*EXERCISE*
Entries follow. Give back exactly the lines starting at the one containing "def Store.Listed (bound" and ending at the one containing "an unlisted value. -/", and no other lines.

====== DATA IN THIS EXERCISE ======

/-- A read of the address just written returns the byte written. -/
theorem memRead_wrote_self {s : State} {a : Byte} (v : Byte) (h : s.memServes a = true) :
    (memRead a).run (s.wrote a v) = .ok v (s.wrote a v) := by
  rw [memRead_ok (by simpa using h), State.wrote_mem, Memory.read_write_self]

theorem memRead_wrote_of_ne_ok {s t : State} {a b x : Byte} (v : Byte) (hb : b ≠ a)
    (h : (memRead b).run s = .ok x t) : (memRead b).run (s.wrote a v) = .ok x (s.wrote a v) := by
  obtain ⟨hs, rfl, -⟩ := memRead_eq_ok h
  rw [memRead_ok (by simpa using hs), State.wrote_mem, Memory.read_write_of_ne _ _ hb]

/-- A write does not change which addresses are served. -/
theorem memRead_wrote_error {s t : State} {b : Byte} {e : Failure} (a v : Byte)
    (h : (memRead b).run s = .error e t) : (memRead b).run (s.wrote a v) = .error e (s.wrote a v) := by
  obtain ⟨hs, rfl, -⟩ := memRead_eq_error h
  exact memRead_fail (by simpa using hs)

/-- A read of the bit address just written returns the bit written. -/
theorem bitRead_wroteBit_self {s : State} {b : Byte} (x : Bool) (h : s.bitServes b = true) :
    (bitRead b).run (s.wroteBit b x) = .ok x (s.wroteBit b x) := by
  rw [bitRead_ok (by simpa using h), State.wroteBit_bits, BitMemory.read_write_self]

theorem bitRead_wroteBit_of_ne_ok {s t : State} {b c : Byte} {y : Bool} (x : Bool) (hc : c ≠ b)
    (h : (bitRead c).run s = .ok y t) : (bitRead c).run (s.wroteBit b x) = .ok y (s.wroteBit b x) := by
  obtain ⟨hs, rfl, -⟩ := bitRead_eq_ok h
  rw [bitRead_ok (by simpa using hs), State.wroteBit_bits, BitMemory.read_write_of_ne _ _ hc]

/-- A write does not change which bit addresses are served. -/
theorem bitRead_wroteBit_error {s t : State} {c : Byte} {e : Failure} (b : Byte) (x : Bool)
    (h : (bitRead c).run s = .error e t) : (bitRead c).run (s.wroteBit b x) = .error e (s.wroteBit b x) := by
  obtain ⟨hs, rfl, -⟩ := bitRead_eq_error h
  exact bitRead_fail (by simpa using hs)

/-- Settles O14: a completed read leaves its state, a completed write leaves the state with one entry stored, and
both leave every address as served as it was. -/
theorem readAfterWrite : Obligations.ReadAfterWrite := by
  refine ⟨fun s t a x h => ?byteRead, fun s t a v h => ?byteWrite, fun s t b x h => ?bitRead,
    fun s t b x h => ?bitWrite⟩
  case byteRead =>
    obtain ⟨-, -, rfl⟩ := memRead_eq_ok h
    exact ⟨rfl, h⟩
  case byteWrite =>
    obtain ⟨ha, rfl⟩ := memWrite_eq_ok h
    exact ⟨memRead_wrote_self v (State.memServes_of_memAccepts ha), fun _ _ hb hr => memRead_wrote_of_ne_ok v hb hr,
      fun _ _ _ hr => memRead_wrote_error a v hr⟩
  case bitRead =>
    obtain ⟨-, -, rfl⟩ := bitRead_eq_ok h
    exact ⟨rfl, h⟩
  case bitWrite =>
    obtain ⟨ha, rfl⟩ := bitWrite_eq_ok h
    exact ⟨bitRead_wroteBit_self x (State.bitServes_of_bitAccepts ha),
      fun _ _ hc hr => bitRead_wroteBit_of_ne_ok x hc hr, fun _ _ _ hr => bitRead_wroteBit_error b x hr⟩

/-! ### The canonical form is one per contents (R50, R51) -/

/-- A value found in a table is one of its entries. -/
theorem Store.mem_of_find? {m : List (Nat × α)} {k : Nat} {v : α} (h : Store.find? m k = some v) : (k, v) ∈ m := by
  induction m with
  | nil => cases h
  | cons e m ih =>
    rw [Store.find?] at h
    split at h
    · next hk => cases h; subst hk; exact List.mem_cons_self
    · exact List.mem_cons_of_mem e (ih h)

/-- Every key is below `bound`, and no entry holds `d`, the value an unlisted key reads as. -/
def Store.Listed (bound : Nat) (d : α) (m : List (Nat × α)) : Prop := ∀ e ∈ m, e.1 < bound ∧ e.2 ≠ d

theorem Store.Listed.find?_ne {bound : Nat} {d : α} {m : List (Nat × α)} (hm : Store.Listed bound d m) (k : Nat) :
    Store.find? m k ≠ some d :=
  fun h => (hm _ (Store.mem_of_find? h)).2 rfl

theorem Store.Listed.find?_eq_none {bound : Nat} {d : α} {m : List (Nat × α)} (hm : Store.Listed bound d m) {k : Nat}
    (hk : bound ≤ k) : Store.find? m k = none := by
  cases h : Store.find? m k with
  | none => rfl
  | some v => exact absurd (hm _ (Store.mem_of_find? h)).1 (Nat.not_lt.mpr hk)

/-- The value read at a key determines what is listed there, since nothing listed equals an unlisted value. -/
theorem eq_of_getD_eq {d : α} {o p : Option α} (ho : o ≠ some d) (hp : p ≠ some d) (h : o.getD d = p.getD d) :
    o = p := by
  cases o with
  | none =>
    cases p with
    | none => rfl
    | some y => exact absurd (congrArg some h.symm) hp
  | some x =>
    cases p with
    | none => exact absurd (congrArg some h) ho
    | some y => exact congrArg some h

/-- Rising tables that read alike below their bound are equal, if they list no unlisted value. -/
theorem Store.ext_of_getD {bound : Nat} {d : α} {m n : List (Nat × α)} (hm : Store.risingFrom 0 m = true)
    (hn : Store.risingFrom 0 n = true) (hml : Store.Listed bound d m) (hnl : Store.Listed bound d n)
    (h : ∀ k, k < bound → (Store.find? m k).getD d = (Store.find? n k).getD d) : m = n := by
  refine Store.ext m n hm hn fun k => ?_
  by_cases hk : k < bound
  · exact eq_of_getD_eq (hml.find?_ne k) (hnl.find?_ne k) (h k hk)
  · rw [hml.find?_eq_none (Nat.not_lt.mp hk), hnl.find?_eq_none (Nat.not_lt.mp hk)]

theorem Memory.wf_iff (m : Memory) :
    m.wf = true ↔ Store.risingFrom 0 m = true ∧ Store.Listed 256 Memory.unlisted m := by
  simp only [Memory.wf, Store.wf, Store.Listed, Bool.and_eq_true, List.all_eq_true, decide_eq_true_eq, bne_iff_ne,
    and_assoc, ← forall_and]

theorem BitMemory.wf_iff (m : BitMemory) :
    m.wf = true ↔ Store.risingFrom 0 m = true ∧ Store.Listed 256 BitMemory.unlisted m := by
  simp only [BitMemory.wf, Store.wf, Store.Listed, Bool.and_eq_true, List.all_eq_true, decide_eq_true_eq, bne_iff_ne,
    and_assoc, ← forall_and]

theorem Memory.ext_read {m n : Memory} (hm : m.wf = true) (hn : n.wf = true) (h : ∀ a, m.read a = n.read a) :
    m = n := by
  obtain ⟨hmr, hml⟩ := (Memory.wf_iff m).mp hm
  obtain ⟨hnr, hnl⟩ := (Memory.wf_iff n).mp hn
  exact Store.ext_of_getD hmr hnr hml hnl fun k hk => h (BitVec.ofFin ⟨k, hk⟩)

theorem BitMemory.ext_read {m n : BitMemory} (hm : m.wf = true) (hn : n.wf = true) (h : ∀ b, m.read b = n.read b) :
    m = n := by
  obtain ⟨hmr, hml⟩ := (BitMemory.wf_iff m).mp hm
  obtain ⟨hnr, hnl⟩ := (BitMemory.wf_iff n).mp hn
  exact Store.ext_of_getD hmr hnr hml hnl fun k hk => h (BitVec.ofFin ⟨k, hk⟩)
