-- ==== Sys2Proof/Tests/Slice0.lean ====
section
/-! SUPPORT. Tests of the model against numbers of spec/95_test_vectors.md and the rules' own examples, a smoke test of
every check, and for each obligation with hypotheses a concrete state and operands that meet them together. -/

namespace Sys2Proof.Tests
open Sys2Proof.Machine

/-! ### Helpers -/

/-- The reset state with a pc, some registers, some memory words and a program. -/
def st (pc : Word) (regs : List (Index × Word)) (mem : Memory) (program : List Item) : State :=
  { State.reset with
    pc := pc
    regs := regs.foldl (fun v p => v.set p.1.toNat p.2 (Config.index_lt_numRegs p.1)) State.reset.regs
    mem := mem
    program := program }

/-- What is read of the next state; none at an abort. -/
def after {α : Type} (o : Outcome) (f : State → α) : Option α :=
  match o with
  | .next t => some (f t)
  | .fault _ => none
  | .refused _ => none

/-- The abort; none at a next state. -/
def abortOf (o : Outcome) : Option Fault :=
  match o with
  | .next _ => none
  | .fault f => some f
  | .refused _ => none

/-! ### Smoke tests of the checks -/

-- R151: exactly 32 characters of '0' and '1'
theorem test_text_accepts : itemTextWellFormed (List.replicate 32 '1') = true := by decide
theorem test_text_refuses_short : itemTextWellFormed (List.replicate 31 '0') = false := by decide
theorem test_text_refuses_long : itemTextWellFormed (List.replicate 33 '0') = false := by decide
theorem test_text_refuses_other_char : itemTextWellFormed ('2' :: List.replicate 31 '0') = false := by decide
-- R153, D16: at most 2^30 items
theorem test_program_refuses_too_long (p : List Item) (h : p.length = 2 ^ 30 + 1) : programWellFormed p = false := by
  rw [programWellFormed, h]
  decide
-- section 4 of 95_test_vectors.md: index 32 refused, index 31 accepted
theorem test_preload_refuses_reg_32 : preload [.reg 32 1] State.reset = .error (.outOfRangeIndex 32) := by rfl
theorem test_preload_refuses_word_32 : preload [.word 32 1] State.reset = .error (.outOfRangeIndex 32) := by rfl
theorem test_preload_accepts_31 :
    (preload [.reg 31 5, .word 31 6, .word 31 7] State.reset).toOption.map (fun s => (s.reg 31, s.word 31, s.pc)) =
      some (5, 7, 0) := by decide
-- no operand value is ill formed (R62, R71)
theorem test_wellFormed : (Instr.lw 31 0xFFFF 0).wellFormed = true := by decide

======

*ANSWER*
def Store.Listed (bound : Nat) (d : α) (m : List (Nat × α)) : Prop := ∀ e ∈ m, e.1 < bound ∧ e.2 ≠ d

theorem Store.Listed.find?_ne {bound : Nat} {d : α} {m : List (Nat × α)} (hm : Store.Listed bound d m) (k : Nat) :
    Store.find? m k ≠ some d :=
  fun h => (hm _ (Store.mem_of_find? h)).2 rfl

theorem Store.Listed.find?_eq_none {bound : Nat} {d : α} {m : List (Nat × α)} (hm : Store.Listed bound d m) {k : Nat}
    (hk : bound ≤ k) : Store.find? m k = none := by
  cases h : Store.find? m k with
  | none => rfl
  | some v => exact absurd (hm _ (Store.mem_of_find? h)).1 (Nat.not_lt.mpr hk)

/-- The value read at a key determines what is listed there, since nothing listed equals an unlisted value. -/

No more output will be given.